/-- Step 2 of R305: TCAUSE, TPC and TVAL. -/
def Vlc.record (v : Vlc) (t : Trap) : Vlc :=
  { v.mended [.special .tcause, .special .tpc, .special .tval] with
    tcause := { recd := false, nest := false, ppl := v.sup, forced := t.forced, sub := BitVec.ofNat 8 t.sub,
                cls := BitVec.ofNat 5 t.cls.code },
    tpc := t.tpc, tval := t.tval, savedTo := none, remoteData := [], awaited := [], watching := none, queued := none,
    queuedT := none, queuedQ := [], append := none, early := false, cut := none }

/-- Nothing of the instruction under way has been done: its VLC stands at the boundary before it. -/
def Vlc.untouched (v : Vlc) : Bool := !v.early && v.remoteData == []

/-- R306: the VLC stays resident and trapped, and its die posts a stop notice. -/
def State.nestStop (s : State) : State :=
  let s := s.setV fun v => { v with tcause := { v.tcause with nest := true }, status := .stopped }
  s.postNotice (dieOf s.v.core) s.stopNotice

/-- Step 5 of R305. -/
def Vlc.atHandler (v : Vlc) (stack handler : Word) : Vlc :=
  { (v.setS 2 stack).setS 3 v.block with
    level := .supervisor, pc := handler, status := .runnable, entered := true, prevRole := none }

/-- A request sent, for the answer that the VLC waits for. -/
def State.request (s : State) (key ep pa : Nat) (op : RemoteOp) : State :=
  (s.setV fun v => { v with awaited := v.awaited ++ [(s.nextReq, key)] }).inject ep pa op

/-- The trap entry of `s`, which came as far as `s1`, waits for data of another endpoint or for the VLC's own stores, and then begins
again; a fault ends it (R305 step 4). -/
def State.awaitEntry (s s1 : State) (t : Trap) (e : Stop) : State :=
  match e with
  | .remote key ep pa op => (s.request key ep pa op).setV fun v => { v with status := .entering t }
  | .drain | .cut => s.setV fun v => { v with status := .entering t }
  | .trap _ _ _ _ => s1.nestStop

/-- The fault record stored, and REC, for a trap that has one (R305 step 4). -/
def State.storeRec (s : State) (t : Trap) : State × Option Stop :=
  match t.frec with
  | none => (s, none)
  | some f =>
    match s.storeWords s.trapParty (s.v.block + 0x40) f.words with
    | (s1, some e) => (s1, some e)
    | (s1, none) => (s1.setV fun v => { v with tcause := { v.tcause with recd := true } }, none)

/-- Steps 4 and 5 of R305, once TCAUSE, TPC and TVAL are written. -/
def State.enterHandler (s : State) (t : Trap) : State :=
  match s.load s.trapParty (.mem s.v.block 8 .load 0) with
  | .error e => s.awaitEntry s t e
  | .ok (handler, s1) =>
    match s1.load s.trapParty (.mem (s.v.block + 8) 8 .load 0) with
    | .error e => s.awaitEntry s1 t e
    | .ok (stack, s2) =>
      match s2.storeWords s.trapParty (s.v.block + 0x100) (0 :: (s.v.sregs.toList.drop 1)) with
      | (s3, some e) => s.awaitEntry s3 t e
      | (s3, none) =>
        match s3.storeRec t with
        | (s4, some e) => s.awaitEntry s4 t e
        | (s4, none) =>
          if handler % 2 = 1 then s4.nestStop
          else s4.setV (·.atHandler (BitVec.ofNat 64 stack) (BitVec.ofNat 64 handler))

/-- Steps 2 to 5 of R305. -/
def State.enterTrap (s : State) (t : Trap) : State :=
  let s1 := s.setV (·.record t)
  if s1.v.tcause.ppl ∨ s1.v.tvec = 0 then s1.nestStop else s1.enterHandler t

**Exercise prompt:** Please reproduce the line containing "def State.enterTrap (s" and each line after it to the end of the listing, exactly, with nothing added or left out.

**Answer space:**
def State.enterTrap (s : State) (t : Trap) : State :=
  let s1 := s.setV (·.record t)
  if s1.v.tcause.ppl ∨ s1.v.tvec = 0 then s1.nestStop else s1.enterHandler t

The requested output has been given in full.